[Collected data entries]

-- ==== Sys2Proof/Laws/KeepsCalibration.lean ====
section
/-! SUPPORT. What the operations of Machine/Calibration.lean keep. -/

namespace Sys2Proof.Machine

theorem State.sparesGone_keeps {pts : List Part} (hw : Within [.od, .engines, .hosts, .events] pts) {bef : State} {s : State}
    (c : Nat) (e : Nat) (plane : Nat) (j : Nat) (h : bef.Keeps pts s) : bef.Keeps pts (State.sparesGone s c e plane j) := by
  unfold State.sparesGone
  repeat' (first
    | with_reducible assumption | ((with_reducible refine Within.sub hw ?_); decide)
    | (fail_if_no_progress extract_lets -underBinder -merge -useContext +onlyGivenNames z
       first
       | (refine keeps_cut (s := z) ?_ ?_; (on_goal 1 => unfold z); on_goal 2 => (intro _; try clear_value z))
       | try clear_value z)
    | with_reducible apply State.raise_keeps | with_reducible apply State.modEng_keeps | with_reducible apply keeps_ite
    | with_reducible apply keeps_ite_snd | split
    | ((with_reducible refine State.keeps_mk hw (by assumption) rfl ?_)
       intro p; cases p <;> (first | exact .inl (by decide) | exact .inr rfl))
    | (intro _; intros; try beta_reduce))

theorem State.handToRemap_keeps {pts : List Part} (hw : Within [.od, .engines, .hosts, .events] pts) {bef : State} {s :
    State} (c : Nat) (e : Nat) (plane : Nat) (j : Nat) (bit : Nat) (limit : Nat) (h : bef.Keeps pts s) : bef.Keeps pts
    (State.handToRemap s c e plane j bit limit).1 := by
  unfold State.handToRemap
  repeat' (first
    | with_reducible assumption | ((with_reducible refine Within.sub hw ?_); decide)
    | (fail_if_no_progress extract_lets -underBinder -merge -useContext +onlyGivenNames z
       first
       | (refine keeps_cut (s := z) ?_ ?_; (on_goal 1 => unfold z); on_goal 2 => (intro _; try clear_value z))
       | try clear_value z)
    | with_reducible apply State.sparesGone_keeps | with_reducible apply State.modEng_keeps | with_reducible apply keeps_ite
    | with_reducible apply keeps_ite_snd | split
    | ((with_reducible refine State.keeps_mk hw (by assumption) rfl ?_)
       intro p; cases p <;> (first | exact .inl (by decide) | exact .inr rfl))
    | (intro _; intros; try beta_reduce))

theorem State.calWindow_keeps {pts : List Part} (hw : Within [.out, .od, .mem, .engines, .hosts] pts) {bef : State} {s :
    State} (c : Nat) (e : Nat) (h : bef.Keeps pts s) : bef.Keeps pts (State.calWindow s c e) := by
  unfold State.calWindow
  repeat' (first
    | with_reducible assumption | ((with_reducible refine Within.sub hw ?_); decide)
    | (fail_if_no_progress extract_lets -underBinder -merge -useContext +onlyGivenNames z
       first
       | (refine keeps_cut (s := z) ?_ ?_; (on_goal 1 => unfold z); on_goal 2 => (intro _; try clear_value z))
       | (refine keeps_cut (s := z.2) ?_ ?_; (on_goal 1 => unfold z); on_goal 2 => (intro _; try clear_value z))
       | (refine keeps_cut (s := z.1) ?_ ?_; (on_goal 1 => unfold z); on_goal 2 => (intro _; try clear_value z))
       | (refine keeps_cut (s := z.2.1) ?_ ?_; (on_goal 1 => unfold z); on_goal 2 => (intro _; try clear_value z))
       | try clear_value z)
    | with_reducible apply State.done_keeps | with_reducible apply State.bump_keeps
    | with_reducible apply State.modEng_keeps | with_reducible apply keeps_ite | with_reducible apply keeps_ite_snd | split
    | ((with_reducible refine State.keeps_mk hw (by assumption) rfl ?_)
       intro p; cases p <;> (first | exact .inl (by decide) | exact .inr rfl))
    | with_reducible refine keeps_of_fst (by with_reducible assumption) ?_
    | with_reducible refine keeps_of_snd (by with_reducible assumption) ?_ | (intro _; intros; try beta_reduce))

theorem execCalibrationWindow_keeps (dt : Nat) (core : Fin 16) (eng : Fin 34) (s : State) :
    ∃ t, execCalibrationWindow dt core eng s = .next t ∧ (s.elapse dt).Keeps [.out, .od, .mem, .engines, .hosts] t := by
  unfold execCalibrationWindow
  refine ⟨_, rfl, ?_⟩
  have hw : Within [.out, .od, .mem, .engines, .hosts] [.out, .od, .mem, .engines, .hosts] := fun _ h => h
  have h := State.Keeps.refl [.out, .od, .mem, .engines, .hosts] (s.elapse dt)
  generalize s.elapse dt = bef at h ⊢
  repeat' (first
    | with_reducible assumption | ((with_reducible refine Within.sub hw ?_); decide)
    | with_reducible apply State.calWindow_keeps | with_reducible apply keeps_ite | with_reducible apply keeps_ite_snd
    | split | (intro _; intros; try beta_reduce))

theorem execCoefficientsTakeEffect_keeps (dt : Nat) (core : Fin 16) (eng : Fin 34) (s : State) :
    ∃ t, execCoefficientsTakeEffect dt core eng s = .next t ∧ (s.elapse dt).Keeps [.engines] t := by
  unfold execCoefficientsTakeEffect
  refine ⟨_, rfl, ?_⟩
  have hw : Within [.engines] [.engines] := fun _ h => h
  have h := State.Keeps.refl [.engines] (s.elapse dt)
  generalize s.elapse dt = bef at h ⊢
  repeat' (first
    | with_reducible assumption | ((with_reducible refine Within.sub hw ?_); decide)
    | (fail_if_no_progress extract_lets -underBinder -merge -useContext +onlyGivenNames z
       first
       | (refine keeps_cut (s := z) ?_ ?_; (on_goal 1 => unfold z); on_goal 2 => (intro _; try clear_value z))
       | try clear_value z)
    | with_reducible apply State.modEng_keeps | with_reducible apply keeps_ite | with_reducible apply keeps_ite_snd | split
    | ((with_reducible refine State.keeps_mk hw (by assumption) rfl ?_)
       intro p; cases p <;> (first | exact .inl (by decide) | exact .inr rfl))
    | (intro _; intros; try beta_reduce))

theorem State.compareSums_keeps {pts : List Part} (hw : Within [.od, .engines, .hosts, .events] pts) {bef : State} {s :
    State} (c : Nat) (e : Nat) (plane : Nat) (r : CrossCheck) (h : bef.Keeps pts s) : bef.Keeps pts (State.compareSums s c e
    plane r) := by
  unfold State.compareSums
  repeat' (first
    | with_reducible assumption | ((with_reducible refine Within.sub hw ?_); decide)
    | (fail_if_no_progress extract_lets -underBinder -merge -useContext +onlyGivenNames z
       first
       | (refine keeps_cut (s := z) ?_ ?_; (on_goal 1 => unfold z); on_goal 2 => (intro _; try clear_value z))
       | (refine keeps_cut (s := z.2) ?_ ?_; (on_goal 1 => unfold z); on_goal 2 => (intro _; try clear_value z))
       | (refine keeps_cut (s := z.1) ?_ ?_; (on_goal 1 => unfold z); on_goal 2 => (intro _; try clear_value z))
       | (refine keeps_cut (s := z.2.1) ?_ ?_; (on_goal 1 => unfold z); on_goal 2 => (intro _; try clear_value z))
       | try clear_value z)
    | with_reducible apply State.handToRemap_keeps | with_reducible apply State.raise_keeps
    | with_reducible apply State.bump_keeps | with_reducible apply keeps_foldl | with_reducible apply keeps_foldl_fst
    | with_reducible apply keeps_foldl_snd | with_reducible apply keeps_foldl_mid | with_reducible apply keeps_ite
    | with_reducible apply keeps_ite_snd | split | (intro _; intros; try beta_reduce))

theorem State.compareWaiting_keeps {pts : List Part} (hw : Within [.od, .engines, .twin, .hosts, .events] pts) {bef : State}
    {s : State} (c : Nat) (e : Nat) (plane : Nat) (h : bef.Keeps pts s) : bef.Keeps pts (State.compareWaiting s c e plane) := by
  unfold State.compareWaiting
  repeat' (first
    | with_reducible assumption | ((with_reducible refine Within.sub hw ?_); decide)
    | (fail_if_no_progress extract_lets -underBinder -merge -useContext +onlyGivenNames z
       first
       | (refine keeps_cut (s := z) ?_ ?_; (on_goal 1 => unfold z); on_goal 2 => (intro _; try clear_value z))
       | (refine keeps_cut (s := z.2) ?_ ?_; (on_goal 1 => unfold z); on_goal 2 => (intro _; try clear_value z))
       | (refine keeps_cut (s := z.1) ?_ ?_; (on_goal 1 => unfold z); on_goal 2 => (intro _; try clear_value z))
       | (refine keeps_cut (s := z.2.1) ?_ ?_; (on_goal 1 => unfold z); on_goal 2 => (intro _; try clear_value z))
       | try clear_value z)
    | with_reducible apply State.compareSums_keeps | with_reducible apply keeps_foldl | with_reducible apply keeps_foldl_fst
    | with_reducible apply keeps_foldl_snd | with_reducible apply keeps_foldl_mid | with_reducible apply keeps_ite
    | with_reducible apply keeps_ite_snd | split
    | ((with_reducible refine State.keeps_mk hw (by assumption) rfl ?_)
       intro p; cases p <;> (first | exact .inl (by decide) | exact .inr rfl))
    | (intro _; intros; try beta_reduce))

theorem State.sendSums_keeps {pts : List Part} (hw : Within [.out] pts) {bef : State} {s : State} (c : Nat) (e : Nat) (plane
    : Nat) (bits : Nat) (m : Measured) (h : bef.Keeps pts s) : bef.Keeps pts (State.sendSums s c e plane bits m) := by
  unfold State.sendSums
  repeat' (first
    | with_reducible assumption | ((with_reducible refine Within.sub hw ?_); decide)
    | (fail_if_no_progress extract_lets -underBinder -merge -useContext +onlyGivenNames z
       first
       | (refine keeps_cut (s := z) ?_ ?_; (on_goal 1 => unfold z); on_goal 2 => (intro _; try clear_value z))
       | try clear_value z)
    | with_reducible apply State.emit_keeps | with_reducible apply keeps_ite | with_reducible apply keeps_ite_snd | split
    | ((with_reducible refine State.keeps_mk hw (by assumption) rfl ?_)
       intro p; cases p <;> (first | exact .inl (by decide) | exact .inr rfl))
    | (intro _; intros; try beta_reduce))

theorem State.calDone_keeps {pts : List Part} (hw : Within [.out, .od, .units, .mem, .cores, .engines, .jobs, .twin, .hosts,
    .events] pts) {bef : State} {s : State} (c : Nat) (e : Nat) (measured : Measured) (h : bef.Keeps pts s) : bef.Keeps pts
    (State.calDone s c e measured) := by
  unfold State.calDone
  repeat' (first
    | with_reducible assumption | ((with_reducible refine Within.sub hw ?_); decide)
    | (fail_if_no_progress extract_lets -underBinder -merge -useContext +onlyGivenNames z
       first
       | (refine keeps_cut (s := z) ?_ ?_; (on_goal 1 => unfold z); on_goal 2 => (intro _; try clear_value z))
       | (refine keeps_cut (s := z.2) ?_ ?_; (on_goal 1 => unfold z); on_goal 2 => (intro _; try clear_value z))
       | (refine keeps_cut (s := z.1) ?_ ?_; (on_goal 1 => unfold z); on_goal 2 => (intro _; try clear_value z))
       | (refine keeps_cut (s := z.2.1) ?_ ?_; (on_goal 1 => unfold z); on_goal 2 => (intro _; try clear_value z))
       | try clear_value z)
    | with_reducible apply State.sendSums_keeps | with_reducible apply State.compareWaiting_keeps
    | with_reducible apply State.handToRemap_keeps | with_reducible apply State.fence_keeps
    | with_reducible apply State.done_keeps | with_reducible apply State.raise_keeps | with_reducible apply State.bump_keeps
    | with_reducible apply State.modEng_keeps | with_reducible apply keeps_foldl | with_reducible apply keeps_foldl_fst
    | with_reducible apply keeps_foldl_snd | with_reducible apply keeps_foldl_mid | with_reducible apply keeps_ite
    | with_reducible apply keeps_ite_snd | split
    | ((with_reducible refine State.keeps_mk hw (by assumption) rfl ?_)
       intro p; cases p <;> (first | exact .inl (by decide) | exact .inr rfl))
    | (intro _; intros; try beta_reduce))

theorem execCalibrationComplete_keeps (dt : Nat) (core : Fin 16) (eng : Fin 34) (measured : Measured) (s : State) :
    ∃ t, execCalibrationComplete dt core eng measured s = .next t ∧ (s.elapse dt).Keeps [.out, .od, .units, .mem, .cores,
        .engines, .jobs, .twin, .hosts, .events] t := by
  unfold execCalibrationComplete
  refine ⟨_, rfl, ?_⟩
  have hw : Within [.out, .od, .units, .mem, .cores, .engines, .jobs, .twin, .hosts, .events] [.out, .od, .units, .mem,
      .cores, .engines, .jobs, .twin, .hosts, .events] := fun _ h => h
  have h := State.Keeps.refl [.out, .od, .units, .mem, .cores, .engines, .jobs, .twin, .hosts, .events] (s.elapse dt)
  generalize s.elapse dt = bef at h ⊢
  repeat' (first
    | with_reducible assumption | ((with_reducible refine Within.sub hw ?_); decide)
    | with_reducible apply State.calDone_keeps | with_reducible apply keeps_ite | with_reducible apply keeps_ite_snd | split
    | (intro _; intros; try beta_reduce))

theorem execCalStale_keeps (dt : Nat) (core : Fin 16) (eng : Fin 34) (s : State) :
    ∃ t, execCalStale dt core eng s = .next t ∧ (s.elapse dt).Keeps [.od, .engines, .hosts, .events] t := by
  unfold execCalStale
  refine ⟨_, rfl, ?_⟩
  have hw : Within [.od, .engines, .hosts, .events] [.od, .engines, .hosts, .events] := fun _ h => h
  have h := State.Keeps.refl [.od, .engines, .hosts, .events] (s.elapse dt)
  generalize s.elapse dt = bef at h ⊢
  repeat' (first
    | with_reducible assumption | ((with_reducible refine Within.sub hw ?_); decide)
    | (fail_if_no_progress extract_lets -underBinder -merge -useContext +onlyGivenNames z
       first
       | (refine keeps_cut (s := z) ?_ ?_; (on_goal 1 => unfold z); on_goal 2 => (intro _; try clear_value z))
       | try clear_value z)
    | with_reducible apply State.raise_keeps | with_reducible apply State.modEng_keeps | with_reducible apply keeps_ite
    | with_reducible apply keeps_ite_snd | split
    | ((with_reducible refine State.keeps_mk hw (by assumption) rfl ?_)
       intro p; cases p <;> (first | exact .inl (by decide) | exact .inr rfl))
    | (intro _; intros; try beta_reduce))

end Sys2Proof.Machine
end

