namespace Sys2Proof.Machine

theorem State.modSensor_keeps {pts : List Part} (hw : Within [.sensors] pts) {bef : State} {s : State} (i : Nat) (f : Sensor
    → Sensor) (h : bef.Keeps pts s) : bef.Keeps pts (State.modSensor s i f) := by
  unfold State.modSensor
  repeat' (first
    | with_reducible assumption | ((with_reducible refine Within.sub hw ?_); decide)
    | (fail_if_no_progress extract_lets -underBinder -merge -useContext +onlyGivenNames z
       first
       | (refine keeps_cut (s := z) ?_ ?_; (on_goal 1 => unfold z); on_goal 2 => (intro _; try clear_value z))
       | try clear_value z)
    | with_reducible apply keeps_ite | with_reducible apply keeps_ite_snd | split
    | ((with_reducible refine State.keeps_mk hw (by assumption) rfl ?_)
       intro p; cases p <;> (first | exact .inl (by decide) | exact .inr rfl))
    | (intro _; intros; try beta_reduce))

theorem State.noteThrottle_keeps {pts : List Part} (hw : Within [.od, .power] pts) {bef : State} {s : State} (h : bef.Keeps
    pts s) : bef.Keeps pts (State.noteThrottle s) := by
  unfold State.noteThrottle
  repeat' (first
    | with_reducible assumption | ((with_reducible refine Within.sub hw ?_); decide)
    | (fail_if_no_progress extract_lets -underBinder -merge -useContext +onlyGivenNames z
       first
       | (refine keeps_cut (s := z) ?_ ?_; (on_goal 1 => unfold z); on_goal 2 => (intro _; try clear_value z))
       | try clear_value z)
    | with_reducible apply State.bump_keeps | with_reducible apply keeps_ite | with_reducible apply keeps_ite_snd | split
    | ((with_reducible refine State.keeps_mk hw (by assumption) rfl ?_)
       intro p; cases p <;> (first | exact .inl (by decide) | exact .inr rfl))
    | (intro _; intros; try beta_reduce))

theorem State.zoneTo_keeps {pts : List Part} (hw : Within [.od, .cores, .hosts, .zones, .power, .events] pts) {bef : State}
    {s : State} (z : Nat) (st : ZoneSt) (h : bef.Keeps pts s) : bef.Keeps pts (State.zoneTo s z st) := by
  unfold State.zoneTo
  repeat' (first
    | with_reducible assumption | ((with_reducible refine Within.sub hw ?_); decide)
    | (fail_if_no_progress extract_lets -underBinder -merge -useContext +onlyGivenNames z
       first
       | (refine keeps_cut (s := z) ?_ ?_; (on_goal 1 => unfold z); on_goal 2 => (intro _; try clear_value z))
       | try clear_value z)
    | with_reducible apply State.noteThrottle_keeps | with_reducible apply State.restretchAll_keeps
    | with_reducible apply State.raise_keeps | with_reducible apply State.bump_keeps
    | with_reducible apply State.modZone_keeps | with_reducible apply keeps_ite | with_reducible apply keeps_ite_snd | split
    | ((with_reducible refine State.keeps_mk hw (by assumption) rfl ?_)
       intro p; cases p <;> (first | exact .inl (by decide) | exact .inr rfl))
    | (intro _; intros; try beta_reduce))
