theorem execClear_keeps (dt : Nat) (road : Road) (s : State) :
    ∃ t, execClear dt road s = .next t ∧ (s.elapse dt).Keeps [.out, .run, .od, .units, .cores, .hosts, .loops, .convs,
        .cartridges, .events] t := by
  unfold execClear
  refine ⟨_, rfl, ?_⟩
  have hw : Within [.out, .run, .od, .units, .cores, .hosts, .loops, .convs, .cartridges, .events] [.out, .run, .od, .units,
      .cores, .hosts, .loops, .convs, .cartridges, .events] := fun _ h => h
  have h := State.Keeps.refl [.out, .run, .od, .units, .cores, .hosts, .loops, .convs, .cartridges, .events] (s.elapse dt)
  generalize s.elapse dt = bef at h ⊢
  repeat' (first
    | with_reducible assumption | ((with_reducible refine Within.sub hw ?_); decide)
    | with_reducible apply State.clearAct_keeps | with_reducible apply State.writeRow_keeps | with_reducible apply keeps_ite
    | with_reducible apply keeps_ite_snd | split | (intro _; intros; try beta_reduce))

theorem State.bringUpCart_keeps {pts : List Part} (hw : Within [.od, .units, .cores, .engines, .ports, .loops, .convs,
    .cartridges] pts) {bef : State} {s : State} (l : Nat) (h : bef.Keeps pts s) : bef.Keeps pts (State.bringUpCart s l) := by
  unfold State.bringUpCart
  repeat' (first
    | with_reducible assumption | ((with_reducible refine Within.sub hw ?_); decide)
    | (fail_if_no_progress extract_lets -underBinder -merge -useContext +onlyGivenNames z
       first
       | (refine keeps_cut (s := z) ?_ ?_; (on_goal 1 => unfold z); on_goal 2 => (intro _; try clear_value z))
       | try clear_value z)
    | with_reducible apply State.startCore_keeps | with_reducible apply State.holdLoops_keeps
    | with_reducible apply State.modChannel_keeps | with_reducible apply State.portStart_keeps
    | with_reducible apply State.modCart_keeps | with_reducible apply State.modPort_keeps
    | with_reducible apply State.modEng_keeps | with_reducible apply State.modCore_keeps
    | with_reducible apply State.putUnit_keeps | with_reducible apply keeps_foldl | with_reducible apply keeps_forRange
    | with_reducible apply keeps_ite | with_reducible apply keeps_ite_snd | split
    | ((with_reducible refine State.keeps_mk hw (by assumption) rfl ?_)
       intro p; cases p <;> (first | exact .inl (by decide) | exact .inr rfl))
    | (intro _; intros; try beta_reduce))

**YOUR OBJECTIVE**: With no other words, state how many lines above hold the word "units".

**TASK SOLUTION**: 8